Premium
Regional reduction in excitability and connexin 43 expression in areas of conduction disturbance in canine ventricles with chronic rapid pacing and ameroid constrictor
Author(s) -
Falcao Stephanie,
Rousseau Guy,
Vermeulen Michel,
Bouchard Caroline,
Jones Douglas,
Cardinal Rene
Publication year - 2006
Publication title -
the faseb journal
Language(s) - English
Resource type - Journals
SCImago Journal Rank - 1.709
H-Index - 277
eISSN - 1530-6860
pISSN - 0892-6638
DOI - 10.1096/fasebj.20.4.a323-a
Subject(s) - connexin , cardiology , disturbance (geology) , medicine , anatomy , gap junction , biology , microbiology and biotechnology , intracellular , paleontology
It has been suggested that altered connexin43 (Cx43) expression may be associated with reentrant ventricular arrhythmias in chronic myocardial infarction. A similar possibility was investigated in canine hearts without necrotic scar, which were subjected to chronic rapid pacing (CRP) at 240 beats/min for 4 weeks and progressive obliteration of the left coronary circumflex artery (LCx) by an ameroid constrictor. Electrophysiologic alterations identified by mapping the LCx territory (191 unipolar recordings) included activation delay, ST segment potential elevation and reduced maximum negative slope (−dV/dtmax) in the activation complex of unipolar electrograms. The LCx was divided into areas displaying depressed conduction (LCx1: 0.07±0.04 m/s,mean±SD) and milder depression (LCx2: 0.23 ±0.01 m/s).
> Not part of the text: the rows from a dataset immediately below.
/-- What an accepted command leaves among the settings in force. -/
def noteReply (op : Nat) (desc block : List Byte) (r : Reply) : Reply :=
  match r with
  | .ok s result => .ok (noteSetting op desc block s) result
  | .start s x result => .start (noteSetting op desc block s) x result
  | r => r

/-- A restore item applied as if the command had come from the host (R477, R478). -/
def runItem (op : Nat) (deps : Call → List (Nat × Nat)) (f : Call → State → Reply) (s : State) : State :=
  match restoreItem op s with
  | none => s
  | some it =>
    let s := { s with cfg := { s.cfg with toRestore := s.cfg.toRestore.drop 1 } }
    let c : Call := { desc := List.replicate 24 0 ++ it.payload, block := it.payload, restore := true }
    if dependsSkipped (deps c) s then skipItem it stInvalid 0 s
    else match noteReply op c.desc c.block (f c s) with
      | .ok s' _ => s'
      | .start s' _ _ => s'
      | .refuse status detail _ item => skipItem it status detail (admitRefusal op status detail item s)
      | .refuseIn s' status detail _ => skipItem it status detail s'

/-- Every queue command runs here: the gate of R350, R351, R375, R376 and R410, the BUSY of a restore (R477), and then the
command's own check and commit `f`. Where no such command can commit, the state stays (log 4). -/
def runCmd (o : Origin) (op : Nat) (block : List Byte) (deps : Call → List (Nat × Nat)) (f : Call → State → Reply)
    (s : State) : State :=
  match o with
  | .restore => runItem op deps f s
  | .host n =>
    let q := s.hif.qps[n]
    match nextCommit q with
    | none => s
    | some g =>
      if committing s && q.state == .running && g.opcode.toNat == op then
        if s.boot.stage == .rescue && !rescueOpcode op then settle n g op (refuse stUnsupported 0) s
        else if s.cfg.restoring && busyInRestore op then settle n g op (refuse stBusy 0) s
        else settle n g op (noteReply op g.desc block (f { desc := g.desc, block := block, restore := false } s)) s
      else s

/-- One cycle of 40 ns of the always-on clock (R46, log 2): only the count of those cycles moves. -/
def idle (s : State) : State := { s with aoCycles := s.aoCycles + 1 }

/-- No dependencies (R478). -/
def noDeps : Call → List (Nat × Nat) := fun _ => []

end Sys2Proof.Machine
end

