/-- Last samples of the era's segments, on any sequencer and however they ended, that end from sample `r` on within 100 ms and have been
taken (R94). -/
def endsAfter (r : Nat) (s : State) : List Nat :=
  (s.mem.segs.filter fun g =>
    g.era == s.proof.era && decide (r ≤ g.last ∧ g.last ≤ r + stepWindow s ∧ g.last ≤ takenSample s + 39)).map (·.last)

/-- The step instant (R94) once SYN-S has met the lock rule: after the first segment to end, or the first sample of the next block of SL0
after 100 ms. -/
def stepInstantOf (s : State) : Option Nat :=
  match s.clk.relockAt with
  | some r => match (endsAfter r s).min? with
    | some l => some (l + 1)
    | none => if r + stepWindow s ≤ takenSample s then some (((r + stepWindow s) / 4096 + 1) * 4096) else none
  | none => none

end Sys2Proof.Machine
end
Cx43 measured by Western blot in tissue sampled from LCx1 was significantly reduced (62±63%) but not in LCx2 (39±87%) with reference to the left anterior descending artery territory (100%). Moreover, ‐dV/dtmax was significantly depressed (5.3±3.6 mV/ms) and ST segment potential was significantly elevated (17.7±17 mV) in LCx1 in comparison with LCx2 (10±3.9 mV/ms and −1.1±1.9 mV, respectively). The data indicate that conduction disturbances are induced by reduced Cx43 expression in conjunction with depressed excitability in viable energy‐stressed myocardium. Supported by the Canadian Institutes of Health Research and Quebec Heart Foundation.